* Task goal:
Below are records; please set down exactly the lines from the first through the one containing "(e.modifyBay b f).s.bays".

* Records for the task:

/-! ### modifyBay -/

@[simp] theorem modifyBay_pending (b : Nat) (f : Bay → Bay) :
    (e.modifyBay b f).s.pending = e.s.pending := rfl
@[simp] theorem modifyBay_loader (b : Nat) (f : Bay → Bay) :
    (e.modifyBay b f).s.loader = e.s.loader := rfl
@[simp] theorem modifyBay_plant (b : Nat) (f : Bay → Bay) :
    (e.modifyBay b f).s.plant = e.s.plant := rfl
@[simp] theorem modifyBay_zones (b : Nat) (f : Bay → Bay) :
    (e.modifyBay b f).s.zones = e.s.zones := rfl
@[simp] theorem modifyBay_bays (b : Nat) (f : Bay → Bay) :
    (e.modifyBay b f).s.bays = e.s.bays.modify b f := rfl
@[simp] theorem modifyBay_holds (b : Nat) (f : Bay → Bay) :
    (e.modifyBay b f).s.holds = e.s.holds := rfl
@[simp] theorem modifyBay_stray (b : Nat) (f : Bay → Bay) :
    (e.modifyBay b f).s.stray = e.s.stray := rfl
@[simp] theorem modifyBay_bayLink (b : Nat) (f : Bay → Bay) :
    (e.modifyBay b f).s.bayLink = e.s.bayLink := rfl
@[simp] theorem modifyBay_points (b : Nat) (f : Bay → Bay) :
    (e.modifyBay b f).s.points = e.s.points := rfl
@[simp] theorem modifyBay_pool (b : Nat) (f : Bay → Bay) :
    (e.modifyBay b f).s.pool = e.s.pool := rfl
@[simp] theorem modifyBay_sensors (b : Nat) (f : Bay → Bay) :
    (e.modifyBay b f).s.sensors = e.s.sensors := rfl
@[simp] theorem modifyBay_gas (b : Nat) (f : Bay → Bay) :
    (e.modifyBay b f).s.gas = e.s.gas := rfl
@[simp] theorem modifyBay_airLink (b : Nat) (f : Bay → Bay) :
    (e.modifyBay b f).s.airLink = e.s.airLink := rfl
@[simp] theorem modifyBay_groups (b : Nat) (f : Bay → Bay) :
    (e.modifyBay b f).s.groups = e.s.groups := rfl
@[simp] theorem modifyBay_lines (b : Nat) (f : Bay → Bay) :
    (e.modifyBay b f).s.lines = e.s.lines := rfl
@[simp] theorem modifyBay_strings (b : Nat) (f : Bay → Bay) :
    (e.modifyBay b f).s.strings = e.s.strings := rfl
@[simp] theorem modifyBay_allFull (b : Nat) (f : Bay → Bay) :
    (e.modifyBay b f).s.allFull = e.s.allFull := rfl
@[simp] theorem modifyBay_lampLink (b : Nat) (f : Bay → Bay) :
    (e.modifyBay b f).s.lampLink = e.s.lampLink := rfl
@[simp] theorem modifyBay_budget (b : Nat) (f : Bay → Bay) :
    (e.modifyBay b f).s.budget = e.s.budget := rfl
@[simp] theorem modifyBay_path (b : Nat) (f : Bay → Bay) :
    (e.modifyBay b f).s.path = e.s.path := rfl
@[simp] theorem modifyBay_notices (b : Nat) (f : Bay → Bay) :
    (e.modifyBay b f).s.notices = e.s.notices := rfl
@[simp] theorem modifyBay_runner (b : Nat) (f : Bay → Bay) :
    (e.modifyBay b f).s.runner = e.s.runner := rfl
@[simp] theorem modifyBay_mem (b : Nat) (f : Bay → Bay) :
    (e.modifyBay b f).s.mem = e.s.mem := rfl
@[simp] theorem modifyBay_ev_marks (b : Nat) (f : Bay → Bay) : (e.modifyBay b f).marks = e.marks := rfl
@[simp] theorem modifyBay_ev_strings (b : Nat) (f : Bay → Bay) : (e.modifyBay b f).strings = e.strings := rfl
@[simp] theorem modifyBay_ev_groups (b : Nat) (f : Bay → Bay) : (e.modifyBay b f).groups = e.groups := rfl
@[simp] theorem modifyBay_ev_pass (b : Nat) (f : Bay → Bay) : (e.modifyBay b f).pass = e.pass := rfl

/-! ### modifyPoint -/

@[simp] theorem modifyPoint_pending (d : Nat) (f : Point → Point) :
    (e.modifyPoint d f).s.pending = e.s.pending := rfl
@[simp] theorem modifyPoint_loader (d : Nat) (f : Point → Point) :
    (e.modifyPoint d f).s.loader = e.s.loader := rfl
@[simp] theorem modifyPoint_plant (d : Nat) (f : Point → Point) :
    (e.modifyPoint d f).s.plant = e.s.plant := rfl
@[simp] theorem modifyPoint_zones (d : Nat) (f : Point → Point) :
    (e.modifyPoint d f).s.zones = e.s.zones := rfl
@[simp] theorem modifyPoint_bays (d : Nat) (f : Point → Point) :
    (e.modifyPoint d f).s.bays = e.s.bays := rfl
@[simp] theorem modifyPoint_holds (d : Nat) (f : Point → Point) :
    (e.modifyPoint d f).s.holds = e.s.holds := rfl
@[simp] theorem modifyPoint_stray (d : Nat) (f : Point → Point) :
    (e.modifyPoint d f).s.stray = e.s.stray := rfl
@[simp] theorem modifyPoint_bayLink (d : Nat) (f : Point → Point) :
    (e.modifyPoint d f).s.bayLink = e.s.bayLink := rfl
@[simp] theorem modifyPoint_points (d : Nat) (f : Point → Point) :
    (e.modifyPoint d f).s.points = e.s.points.modify d f := rfl
@[simp] theorem modifyPoint_pool (d : Nat) (f : Point → Point) :
    (e.modifyPoint d f).s.pool = e.s.pool := rfl
@[simp] theorem modifyPoint_sensors (d : Nat) (f : Point → Point) :
    (e.modifyPoint d f).s.sensors = e.s.sensors := rfl
@[simp] theorem modifyPoint_gas (d : Nat) (f : Point → Point) :
    (e.modifyPoint d f).s.gas = e.s.gas := rfl
@[simp] theorem modifyPoint_airLink (d : Nat) (f : Point → Point) :
    (e.modifyPoint d f).s.airLink = e.s.airLink := rfl
@[simp] theorem modifyPoint_groups (d : Nat) (f : Point → Point) :
    (e.modifyPoint d f).s.groups = e.s.groups := rfl
@[simp] theorem modifyPoint_lines (d : Nat) (f : Point → Point) :
    (e.modifyPoint d f).s.lines = e.s.lines := rfl
@[simp] theorem modifyPoint_strings (d : Nat) (f : Point → Point) :
    (e.modifyPoint d f).s.strings = e.s.strings := rfl
@[simp] theorem modifyPoint_allFull (d : Nat) (f : Point → Point) :
    (e.modifyPoint d f).s.allFull = e.s.allFull := rfl
@[simp] theorem modifyPoint_lampLink (d : Nat) (f : Point → Point) :
    (e.modifyPoint d f).s.lampLink = e.s.lampLink := rfl
@[simp] theorem modifyPoint_budget (d : Nat) (f : Point → Point) :
    (e.modifyPoint d f).s.budget = e.s.budget := rfl
@[simp] theorem modifyPoint_path (d : Nat) (f : Point → Point) :
    (e.modifyPoint d f).s.path = e.s.path := rfl
@[simp] theorem modifyPoint_notices (d : Nat) (f : Point → Point) :
    (e.modifyPoint d f).s.notices = e.s.notices := rfl
@[simp] theorem modifyPoint_runner (d : Nat) (f : Point → Point) :
    (e.modifyPoint d f).s.runner = e.s.runner := rfl
@[simp] theorem modifyPoint_mem (d : Nat) (f : Point → Point) :
    (e.modifyPoint d f).s.mem = e.s.mem := rfl
@[simp] theorem modifyPoint_ev_marks (d : Nat) (f : Point → Point) : (e.modifyPoint d f).marks = e.marks := rfl
@[simp] theorem modifyPoint_ev_strings (d : Nat) (f : Point → Point) : (e.modifyPoint d f).strings = e.strings := rfl
@[simp] theorem modifyPoint_ev_groups (d : Nat) (f : Point → Point) : (e.modifyPoint d f).groups = e.groups := rfl
@[simp] theorem modifyPoint_ev_pass (d : Nat) (f : Point → Point) : (e.modifyPoint d f).pass = e.pass := rfl
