-- ==== Sys2Proof/Laws/Frames.lean ====
section
/-! SUPPORT. What each operation that blocks share leaves as it is: for every field that it does not change, one lemma. -/

set_option linter.unusedSimpArgs false
set_option linter.constructorNameAsVariable false

namespace Sys2Proof.Machine

-- One proof text serves each family of lemmas below, so some of its parts do nothing for some of the lemmas.
set_option linter.unnecessarySeqFocus false
set_option linter.unreachableTactic false
set_option linter.unusedTactic false

/-- The state that no hand-on between blocks touches. -/
def State.base (s : State) :=
  (s.pending, s.loader, s.plant, s.stray, s.sensors, s.gas, s.airLink, s.allFull, s.runner, s.mem)

/-- The queue of events, memory and the memory port. -/
def State.bus (s : State) := (s.pending, s.mem, s.path)

theorem State.base_mk (a b c d e f g h i j k l m n o p q r s t u v w) :
    (State.mk a b c d e f g h i j k l m n o p q r s t u v w).base = (a, b, c, g, k, l, m, q, v, w) := rfl

theorem State.bus_mk (a b c d e f g h i j k l m n o p q r s t u v w) :
    (State.mk a b c d e f g h i j k l m n o p q r s t u v w).bus = (a, w, t) := rfl

namespace Ev

theorem forEach_nil {α : Type} (e : Ev) (f : Ev → α → Ev) : e.forEach [] f = e := rfl

theorem forEach_cons {α : Type} (e : Ev) (a : α) (l : List α) (f : Ev → α → Ev) :
    e.forEach (a :: l) f = (f e a).forEach l f := rfl

/-- What every item keeps, all of them keep. -/
theorem forEach_keeps {α β : Type} (v : Ev → β) (l : List α) (f : Ev → α → Ev) (h : ∀ e a, v (f e a) = v e) :
    ∀ e, v (e.forEach l f) = v e := by
  induction l with
  | nil => intro e; rfl
  | cons a l ih => intro e; rw [forEach_cons, ih, h]

@[simp] theorem modifyZone_base (e : Ev) (z : Nat) (f : Zone → Zone) : (e.modifyZone z f).s.base = e.s.base := rfl
@[simp] theorem modifyBay_base (e : Ev) (b : Nat) (f : Bay → Bay) : (e.modifyBay b f).s.base = e.s.base := rfl
@[simp] theorem modifyPoint_base (e : Ev) (d : Nat) (f : Point → Point) : (e.modifyPoint d f).s.base = e.s.base := rfl
@[simp] theorem modifyGroup_base (e : Ev) (g : Nat) (f : Group → Group) : (e.modifyGroup g f).s.base = e.s.base := rfl
@[simp] theorem modifyString_base (e : Ev) (k : Nat) (f : LampString → LampString) : (e.modifyString k f).s.base = e.s.base := rfl
@[simp] theorem modifyLine_base (e : Ev) (l : DriveLine) (f : LineRecord → LineRecord) : (e.modifyLine l f).s.base = e.s.base := rfl
@[simp] theorem modifyBudget_base (e : Ev) (f : Budget → Budget) : (e.modifyBudget f).s.base = e.s.base := rfl
@[simp] theorem modifyPath_base (e : Ev) (f : MemoryPath → MemoryPath) : (e.modifyPath f).s.base = e.s.base := rfl
@[simp] theorem modifyNotices_base (e : Ev) (f : Notices → Notices) : (e.modifyNotices f).s.base = e.s.base := rfl
@[simp] theorem modifyLamp_base (e : Ev) (f : LampLink → LampLink) : (e.modifyLamp f).s.base = e.s.base := rfl
@[simp] theorem modifyBayLink_base (e : Ev) (f : BayLink → BayLink) : (e.modifyBayLink f).s.base = e.s.base := rfl

@[simp] theorem modifyZone_bus (e : Ev) (z : Nat) (f : Zone → Zone) : (e.modifyZone z f).s.bus = e.s.bus := rfl
@[simp] theorem modifyBay_bus (e : Ev) (b : Nat) (f : Bay → Bay) : (e.modifyBay b f).s.bus = e.s.bus := rfl
@[simp] theorem modifyPoint_bus (e : Ev) (d : Nat) (f : Point → Point) : (e.modifyPoint d f).s.bus = e.s.bus := rfl
@[simp] theorem modifySensor_bus (e : Ev) (n : Nat) (f : Sensor → Sensor) : (e.modifySensor n f).s.bus = e.s.bus := rfl
@[simp] theorem modifyGas_bus (e : Ev) (z : Nat) (f : ZoneGas → ZoneGas) : (e.modifyGas z f).s.bus = e.s.bus := rfl
@[simp] theorem modifyGroup_bus (e : Ev) (g : Nat) (f : Group → Group) : (e.modifyGroup g f).s.bus = e.s.bus := rfl
@[simp] theorem modifyString_bus (e : Ev) (k : Nat) (f : LampString → LampString) : (e.modifyString k f).s.bus = e.s.bus := rfl
@[simp] theorem modifyLine_bus (e : Ev) (l : DriveLine) (f : LineRecord → LineRecord) : (e.modifyLine l f).s.bus = e.s.bus := rfl
@[simp] theorem modifyBudget_bus (e : Ev) (f : Budget → Budget) : (e.modifyBudget f).s.bus = e.s.bus := rfl
@[simp] theorem modifyNotices_bus (e : Ev) (f : Notices → Notices) : (e.modifyNotices f).s.bus = e.s.bus := rfl
@[simp] theorem modifyRunner_bus (e : Ev) (f : Runner → Runner) : (e.modifyRunner f).s.bus = e.s.bus := rfl
@[simp] theorem modifyLamp_bus (e : Ev) (f : LampLink → LampLink) : (e.modifyLamp f).s.bus = e.s.bus := rfl
@[simp] theorem modifyBayLink_bus (e : Ev) (f : BayLink → BayLink) : (e.modifyBayLink f).s.bus = e.s.bus := rfl
@[simp] theorem modifyLoader_bus (e : Ev) (f : Loader → Loader) : (e.modifyLoader f).s.bus = e.s.bus := rfl
@[simp] theorem modifyPlant_bus (e : Ev) (f : Plant → Plant) : (e.modifyPlant f).s.bus = e.s.bus := rfl

@[simp] theorem forEach_base {α : Type} (e : Ev) (l : List α) (f : Ev → α → Ev)
    (h : ∀ e a, (f e a).s.base = e.s.base) : (e.forEach l f).s.base = e.s.base :=
  forEach_keeps (·.s.base) l f h e

@[simp] theorem forEach_bus {α : Type} (e : Ev) (l : List α) (f : Ev → α → Ev)
    (h : ∀ e a, (f e a).s.bus = e.s.bus) : (e.forEach l f).s.bus = e.s.bus :=
  forEach_keeps (·.s.bus) l f h e

@[simp] theorem forEach_zones {α : Type} (e : Ev) (l : List α) (f : Ev → α → Ev)
    (h : ∀ e a, (f e a).s.zones = e.s.zones) : (e.forEach l f).s.zones = e.s.zones :=
  forEach_keeps (·.s.zones) l f h e

@[simp] theorem forEach_bays {α : Type} (e : Ev) (l : List α) (f : Ev → α → Ev)
    (h : ∀ e a, (f e a).s.bays = e.s.bays) : (e.forEach l f).s.bays = e.s.bays :=
  forEach_keeps (·.s.bays) l f h e

@[simp] theorem forEach_holds {α : Type} (e : Ev) (l : List α) (f : Ev → α → Ev)
    (h : ∀ e a, (f e a).s.holds = e.s.holds) : (e.forEach l f).s.holds = e.s.holds :=
  forEach_keeps (·.s.holds) l f h e

@[simp] theorem forEach_bayLink {α : Type} (e : Ev) (l : List α) (f : Ev → α → Ev)
    (h : ∀ e a, (f e a).s.bayLink = e.s.bayLink) : (e.forEach l f).s.bayLink = e.s.bayLink :=
  forEach_keeps (·.s.bayLink) l f h e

* Answer space:
/-! ### modifyBay -/

@[simp] theorem modifyBay_pending (b : Nat) (f : Bay → Bay) :
    (e.modifyBay b f).s.pending = e.s.pending := rfl
@[simp] theorem modifyBay_loader (b : Nat) (f : Bay → Bay) :
    (e.modifyBay b f).s.loader = e.s.loader := rfl
@[simp] theorem modifyBay_plant (b : Nat) (f : Bay → Bay) :
    (e.modifyBay b f).s.plant = e.s.plant := rfl
@[simp] theorem modifyBay_zones (b : Nat) (f : Bay → Bay) :
    (e.modifyBay b f).s.zones = e.s.zones := rfl
@[simp] theorem modifyBay_bays (b : Nat) (f : Bay → Bay) :
    (e.modifyBay b f).s.bays = e.s.bays.modify b f := rfl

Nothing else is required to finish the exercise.